In this question can u explain gow we get 206/200 The issue date is 15 may while the indices are given for sept 06 and march 07 How do we use them? Please someone explain
The bond is issued in 5/07 and the first coupon is 11/07. the coupon is increased by an index that has a time lag of 8 months. So the date of the lagged index for the bond issue is 9/06. The date of the lagged index for the first coupon is 3/07. This lagged index increases from 200 to 206. hence the coupon is increased by 206/200.
How are the coupons from 11/07? Its half yearly..so that means June and Dec.. Oh wait! When they say half yearly we consider the year to begin from the date of issue or purchase? Or the half year of a calender year?
solution in YEARLY format rather than half yearly *URGENT* can somebody please write down the solution of (i)a in Yearly format.I am not able to digest half yearly format. you can solve it in a page and Post a PICTURE of it too. please its very urgent Thank you.
You'd just half the powers.

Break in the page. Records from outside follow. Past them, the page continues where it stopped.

-- ==== Sys2Proof/Machine/State.lean ====
section
/-! DEFINITION. The state of the machine as plain data, the reasons a step can stop, and the state after reset
(10_state.md; INVENTORY.md "State"). -/

namespace Sys2Proof.Machine

/-- A logical address: a 7-bit segment number and a 16-bit offset (20_memory.md R71, R72). A non-segmented address
carries the PC's segment (R74), which is 0 on a Z8002. -/
structure Addr where
  seg : BitVec 7
  off : Word
  deriving DecidableEq, Repr

/-- The flag and control word, bit by bit (10_state.md R30). `pv` is the one bit of P and V (R31); `rsvHi` and
`rsvLo` are the reserved bits 10..8 and 1..0. -/
structure Fcw where
  seg   : Bool
  sys   : Bool
  epa   : Bool
  vie   : Bool
  nvie  : Bool
  rsvHi : BitVec 3
  c     : Bool
  z     : Bool
  s     : Bool
  pv    : Bool
  da    : Bool
  h     : Bool
  rsvLo : BitVec 2
  deriving DecidableEq, Repr

/-- The level of an active-low pin (10_state.md R38): low is active, high is inactive. -/
inductive Pin where
  | low
  | high
  deriving DecidableEq, Repr

/-- The two I/O spaces (20_memory.md R61). -/
inductive IoSpace where
  | normal
  | special
  deriving DecidableEq, Repr

/-- One I/O access as the environment sees it (20_memory.md R69). A byte is in the low half of `value`. -/
structure IoAccess where
  space : IoSpace
  port  : Word
  write : Bool
  width : Width
  value : Word
  deriving DecidableEq, Repr

/-- What the environment presents at one instruction boundary (60_exceptions.md R336): a reset request, an edge on
NMI, and the levels of SEGT, VI and NVI, each with the identifier word supplied at acknowledge (R346). -/
structure Request where
  reset : Bool
  nmi   : Option Word
  segt  : Option Word
  vi    : Option Word
  nvi   : Option Word
  deriving DecidableEq, Repr

/-- Memory: the bytes that hold a value, by strictly rising address (20_memory.md R60, R62). An address that is not
listed holds no value (10_state.md R41). Log 5, 8. -/
abbrev Memory := List Host.Cell

/-- The canonical form: addresses strictly rising. An unlisted address reads as no value, so every entry differs from
what an unlisted address reads as. -/
abbrev Memory.wf (m : Memory) : Prop := m.Pairwise fun x y => x.1 < y.1

/-- The whole state: 10_state.md, the inputs and outputs of the environment, and the model's own fields. -/
structure State where
  /-- The implementation parameters (00_scope.md R8); no step changes them. -/
  par      : Params
  /-- R0 to R15, with the system-mode copies of R14 and R15 (R20, R26). -/
  regs     : Vector Word 16
  /-- The normal-mode copy of R14 (Z8001): control register NSPSEG (R26, R35). -/
  nspSeg   : Word
  /-- The normal-mode copy of R15: control register NSPOFF (R26, R35). -/
  nspOff   : Word
  /-- The program counter (R27). -/
  pc       : Addr
  /-- The flag and control word (R30). -/
  fcw      : Fcw
  /-- PSAPSEG (Z8001) (R34). -/
  psapSeg  : Word
  /-- PSAPOFF (R34). -/
  psapOff  : Word
  /-- REFRESH (R36). -/
  refresh  : Word
  /-- The MO output pin (R38). -/
  mo       : Pin
  /-- Halted (R39(a)). -/
  halted   : Bool
  /-- RESET has been received: the reset transition is the next step (70_reset_and_hazards.md R380, R381). -/
  resetReq : Bool
  /-- The NMI edge latch, with its identifier word (60_exceptions.md R335). -/
  nmi      : Option Word
  /-- Memory (20_memory.md R60). -/
  mem      : Memory
  /-- Every I/O access so far, oldest first (20_memory.md R69). -/
  ioLog    : List IoAccess
  /-- What the environment presents at the coming boundaries, next first (60_exceptions.md R336). Log 20. -/
  events   : List Request
  /-- The answers of the devices to the coming I/O reads, next first (48_io.md R270). Log 21. -/
  ioIn     : List Word
  /-- The coming samples of the MI pin, next first (10_state.md R38). Log 22. -/
  miIn     : List Pin
  /-- How many free values have been drawn: the model's own field. Log 11. -/
  free     : Nat
  deriving DecidableEq, Repr

/-- Why the machine stops where the spec gives no successor. -/
inductive Fault where
  /-- Raised by every memory read and instruction fetch of a byte that nothing has written (10_state.md R41, U17).
  Safe: the model stops where the hardware returns some byte. -/
  | unwrittenMemory
  /-- Raised by every memory access outside `MEM_ADMITTED` (20_memory.md R70, U19). Safe: the spec refuses it. -/
  | absentMemory
  /-- Raised by every word or long access at an odd address (20_memory.md R65, U18). Safe: the spec refuses it. -/
  | oddAddress
  /-- Raised by the fetch at an odd program counter (20_memory.md R66, U18). Safe: the spec refuses it. -/
  | oddPc
  /-- Raised by an instruction that stores into the word right after itself (20_memory.md R82, U20). Safe: the spec
  refuses it. -/
  | storeIntoNextWord
  deriving DecidableEq, Repr

/-- Why there is no meaning. -/
inductive Refusal where
  /-- Raised by the dispatcher for an instruction that has no meaning yet. Safe. -/
  | notModelled (mnemonic : String)
  /-- Raised by the step when the words at the PC are no defined encoding (30_encoding.md R130, U2). Safe. -/
  | undefinedEncoding
  /-- Raised by a block, translate or block-I/O instruction whose registers overlap (46_block_string.md R238, U21).
  Safe. -/
  | registerOverlap
  /-- Raised by LDM loading the register its address uses (40_load_exchange.md R147, U8). Safe. -/
  | ldmOverlap
  /-- Raised by PUSH or POP whose operand overlaps the stack pointer used (40_load_exchange.md R149, R150, U9). Safe. -/
  | stackPointerOverlap
  /-- Raised by RLDB or RRDB with one register as link and source (45_rotate_shift.md R218, R221, U12). Safe. -/
  | sameDigitRegister
  /-- Raised by LDCTL naming a control register the variant lacks (49_cpu_control.md R304, U14). Safe. -/
  | noSuchControlRegister
  /-- Raised by an extended-instruction word with FCW.EPA = 1 where no extended processing unit is attached
  (30_encoding.md R133, U22). Safe. -/
  | extendedInstruction
  /-- Raised by an extended-instruction word with FCW.EPA = 1 where an extended processing unit is attached: the word is
  handed to the unit, of which the spec says nothing more (30_encoding.md R133, D22, 00_scope.md R7(b)). Safe. -/
  | extendedUnit
  deriving DecidableEq, Repr

/-- The three outcomes, over any result. -/
abbrev Res (α : Type) := Host.Outcome α Fault Refusal

/-- The FCW before the reset transition loads it: %4000, system mode (95_test_vectors.md, Conventions). DESIGN CHOICE,
log 4. -/
def Fcw.initial : Fcw where
  seg := false
  sys := true
  epa := false
  vie := false
  nvie := false
  rsvHi := 0
  c := false
  z := false
  s := false
  pv := false
  da := false
  h := false
  rsvLo := 0

/-- The machine right after reset has been requested: MO high, not halted, no NMI latched, REFRESH[15] = 0 (10_state.md
R40), and the reset transition due as the first step (R381, R383). The registers the spec gives no value are 0
(log 2, 3); FCW and PC have placeholders until the transition loads them (log 4). -/
def State.reset : State where
  par := Params.default
  regs := Vector.replicate 16 0
  nspSeg := 0
  nspOff := 0
  pc := ⟨0, 0⟩
  fcw := Fcw.initial
  psapSeg := 0
  psapOff := 0
  refresh := 0
  mo := .high
  halted := false
  resetReq := true
  nmi := none
  mem := []
  ioLog := []
  events := []
  ioIn := []
  miIn := []
  free := 0

end Sys2Proof.Machine
end

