-- ==== Sys2Proof/Machine/LoadExchange.lean ====
section
/-! DEFINITION. Load and exchange (40_load_exchange.md R141 to R150): CLR, EX, LD, LDA, LDAR, LDK, LDM, LDR, POP, PUSH.
None of them changes a flag. -/

namespace Sys2Proof.Machine

/-- `Write(W, dst, 0)`; the destination is not read (R141). -/
def clear (W : Width) (dst : Dst) (s : State) : Res State := s.writeDst W dst 0

/-- `t <- Read(src); u <- Reg(d); Write(src, u); Reg(d) <- t` (R142). -/
def exchange (W : Width) (d : RegNo) (src : Dst) (s : State) : Res State :=
  (s.readDst W src).andThen fun t =>
  (s.writeDst W src (s.regW W d)).andThen fun s => .next (s.setRegW W d t)

/-- `Reg(W, d) <- Read(W, src)` (R143). -/
def load {W : Width} (d : RegNo) (src : Src W) (s : State) : Res State :=
  (s.readSrc src).andThen fun v => .next (s.setRegW W d v)

/-- `Reg(W, d) <- MemRead(a, W/8)` (R143, R148). -/
def loadFrom (W : Width) (d : RegNo) (a : Addr) (s : State) : Res State :=
  (s.read W a).andThen fun v => .next (s.setRegW W d v)

/-- The word registers an operand's address uses (R147). -/
def State.memRegs (s : State) : Mem → List RegNo
  | .ir p => s.pointerRegs p
  | .da _ => []
  | .x _ i => [i]

/-- `k` is among the registers LDM loads: `d` to `d + n`, with R0 after R15 (R147). -/
def ldmLoads (d : RegNo) (n : BitVec 4) (k : RegNo) : Bool := decide ((k - d).toNat ≤ n.toNat)

/-- Load `n` registers from ascending addresses; R0 follows R15 (R147). -/
def loadRegs : Nat → RegNo → Addr → State → Res State
  | 0, _, _, s => .next s
  | n + 1, k, a, s => (s.readWord a).andThen fun v => loadRegs n (k + 1) (a.add 2) (s.setReg k v)

/-- Store `n` registers at ascending addresses; R0 follows R15 (R147). -/
def storeRegs : Nat → RegNo → Addr → State → Res State
  | 0, _, _, s => .next s
  | n + 1, k, a, s => (s.store .word a (s.reg k)).andThen fun s => storeRegs n (k + 1) (a.add 2) s

/-- The word registers of an operand register of width `W` that `PUSH` or `POP` could overlap with (R149, R150). -/
def operandRegs (W : Width) (k : RegNo) : List RegNo :=
  match W with
  | .byte => [byteHome k]
  | .word => [k]
  | .long => [k, k + 1]

/-- An operand register overlaps the stack pointer used (R149, R150, U9). -/
def State.overlapsPointer (s : State) (W : Width) (k p : RegNo) : Bool :=
  (operandRegs W k).any fun r => (s.pointerRegs p).contains r

/-- `v <- MemRead(sp); sp <- sp +a W/8; Write(dst, v)`; an overlapping register is refused (R149, U9). Log 23. -/
def popTo (W : Width) (dst : Dst) (p : RegNo) (s : State) : Res State :=
  let place := s.place dst
  match place with
  | .reg k =>
    if s.overlapsPointer W k p then .refused .stackPointerOverlap
    else (s.pop W p).andThen fun (v, t) => t.writePlace W place v
  | .mem _ => (s.pop W p).andThen fun (v, t) => t.writePlace W place v

/-- `v <- Read(src); sp <- sp +a (-(W/8)); MemWrite(sp, v)`; an overlapping register is refused (R150, U9). Log 23. -/
def pushFrom {W : Width} (p : RegNo) (src : Src W) (s : State) : Res State :=
  match src with
  | .reg k =>
    if s.overlapsPointer W k p then .refused .stackPointerOverlap
    else s.push W p (s.regW W k)
  | .imm v => s.push W p v
  | .mem m => (s.read W (s.ea m)).andThen fun v => s.push W p v

/-- CLRB (R141). -/
def execClrb (dst : Dst) (s : State) : Res State := clear .byte dst s

/-- CLR (R141). -/
def execClr (dst : Dst) (s : State) : Res State := clear .word dst s

/-- EXB (R142). -/
def execExb (d : RegNo) (src : Dst) (s : State) : Res State := exchange .byte d src s

/-- EX (R142). -/
def execEx (d : RegNo) (src : Dst) (s : State) : Res State := exchange .word d src s

/-- LDB, register from R, IM, IR, DA, X (R143). -/
def execLdb (d : RegNo) (src : Src .byte) (s : State) : Res State := load d src s

/-- LDB, register from BA, BX (R143). -/
def execLdbBased (d : RegNo) (src : Based) (s : State) : Res State := loadFrom .byte d (s.eaBased src) s

/-- LDB, store to IR, DA, X (R143). -/
def execLdbStore (dst : Mem) (r : RegNo) (s : State) : Res State := s.store .byte (s.ea dst) (s.regW .byte r)

/-- LDB, store to BA, BX (R143). -/
def execLdbStoreBased (dst : Based) (r : RegNo) (s : State) : Res State := s.store .byte (s.eaBased dst) (s.regW .byte r)

/-- LDB, immediate to IR, DA, X (R143). -/
def execLdbStoreImm (dst : Mem) (v : BitVec 8) (s : State) : Res State := s.store .byte (s.ea dst) v

/-- LDB, the compact immediate form (R143). -/
def execLdbShort (d : RegNo) (v : Byte) (s : State) : Res State := .next (s.setByteReg d v)

/-- LD, register from R, IM, IR, DA, X (R143). -/
def execLd (d : RegNo) (src : Src .word) (s : State) : Res State := load d src s

/-- LD, register from BA, BX (R143). -/
def execLdBased (d : RegNo) (src : Based) (s : State) : Res State := loadFrom .word d (s.eaBased src) s

/-- LD, store to IR, DA, X (R143). -/
def execLdStore (dst : Mem) (r : RegNo) (s : State) : Res State := s.store .word (s.ea dst) (s.regW .word r)

/-- LD, store to BA, BX (R143). -/
def execLdStoreBased (dst : Based) (r : RegNo) (s : State) : Res State := s.store .word (s.eaBased dst) (s.regW .word r)

/-- LD, immediate to IR, DA, X (R143). -/
def execLdStoreImm (dst : Mem) (v : BitVec 16) (s : State) : Res State := s.store .word (s.ea dst) v

/-- LDL, register from R, IM, IR, DA, X (R143). -/
def execLdl (d : RegNo) (src : Src .long) (s : State) : Res State := load d src s

/-- LDL, register from BA, BX (R143). -/
def execLdlBased (d : RegNo) (src : Based) (s : State) : Res State := loadFrom .long d (s.eaBased src) s

/-- LDL, store to IR, DA, X (R143). -/
def execLdlStore (dst : Mem) (r : RegNo) (s : State) : Res State := s.store .long (s.ea dst) (s.regW .long r)

/-- LDL, store to BA, BX (R143). -/
def execLdlStoreBased (dst : Based) (r : RegNo) (s : State) : Res State := s.store .long (s.eaBased dst) (s.regW .long r)

/-- LDA of DA: no memory access (R144). -/
def execLda (d : RegNo) (addr : AddrField) (s : State) : Res State := .next (s.loadAddress d (s.fieldAddr addr))

/-- LDA of X: no memory access (R144). -/
def execLdaIndexed (d : RegNo) (addr : AddrField) (x : RegNo) (s : State) : Res State := .next (s.loadAddress d (s.ea (.x addr x)))

/-- LDA of BA, BX: no memory access (R144). -/
def execLdaBased (d : RegNo) (src : Based) (s : State) : Res State := .next (s.loadAddress d (s.eaBased src))

/-- LDAR (R145). -/
def execLdar (d : RegNo) (disp : Word) (s : State) : Res State := .next (s.loadAddress d (s.eaRelative disp))

/-- LDK: zero-extended (R146). -/
def execLdk (d : RegNo) (n : BitVec 4) (s : State) : Res State := .next (s.setReg d (n.setWidth 16))

/-- LDM, memory to registers; loading a register its address uses is refused (R147, U8). Log 23. -/
def execLdmLoad (d : RegNo) (src : Mem) (n : BitVec 4) (s : State) : Res State :=
  if (s.memRegs src).any (ldmLoads d n) then .refused .ldmOverlap
  else loadRegs (n.toNat + 1) d (s.ea src) s

/-- LDM, registers to memory (R147). -/
def execLdmStore (dst : Mem) (r : RegNo) (n : BitVec 4) (s : State) : Res State := storeRegs (n.toNat + 1) r (s.ea dst) s

/-- LDRB, load (R148). -/
def execLdrb (d : RegNo) (disp : Word) (s : State) : Res State := loadFrom .byte d (s.eaRelative disp) s

/-- LDRB, store (R148). -/
def execLdrbStore (disp : Word) (r : RegNo) (s : State) : Res State := s.store .byte (s.eaRelative disp) (s.regW .byte r)

/-- LDR, load (R148). -/
def execLdr (d : RegNo) (disp : Word) (s : State) : Res State := loadFrom .word d (s.eaRelative disp) s

/-- LDR, store (R148). -/
def execLdrStore (disp : Word) (r : RegNo) (s : State) : Res State := s.store .word (s.eaRelative disp) (s.regW .word r)

/-- LDRL, load (R148). -/
def execLdrl (d : RegNo) (disp : Word) (s : State) : Res State := loadFrom .long d (s.eaRelative disp) s

/-- LDRL, store (R148). -/
def execLdrlStore (disp : Word) (r : RegNo) (s : State) : Res State := s.store .long (s.eaRelative disp) (s.regW .long r)

/-- POP (R149). -/
def execPop (dst : Dst) (p : RegNo) (s : State) : Res State := popTo .word dst p s

/-- POPL (R149). -/
def execPopl (dst : Dst) (p : RegNo) (s : State) : Res State := popTo .long dst p s

/-- PUSH (R150). -/
def execPush (p : RegNo) (src : Src .word) (s : State) : Res State := pushFrom p src s

/-- PUSHL (R150). -/
def execPushl (p : RegNo) (src : Dst) (s : State) : Res State := pushFrom (W := .long) p src.toSrc s

end Sys2Proof.Machine
end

So: \( 2* \left[ \frac{206}{200} v^{½} + \frac{206*1.07^½}{200} v + ...+ \frac{206*1.07^{14½}}{200} v^{15} \right] \) \( + 100*\frac{206}{200} *1.07^{14½} v^{15}\)
what about the "2", wouldn't it become 4 and can u please explain me how did 1.07^{1/2} came. in question its given price index increase CONTINUOUSLY at a rate of 7% so shouldn't it become e^{0.07*t} Thank you.
No, as each coupon payment is still 2. I think the continuous here is referring to the fact that whenever they occur.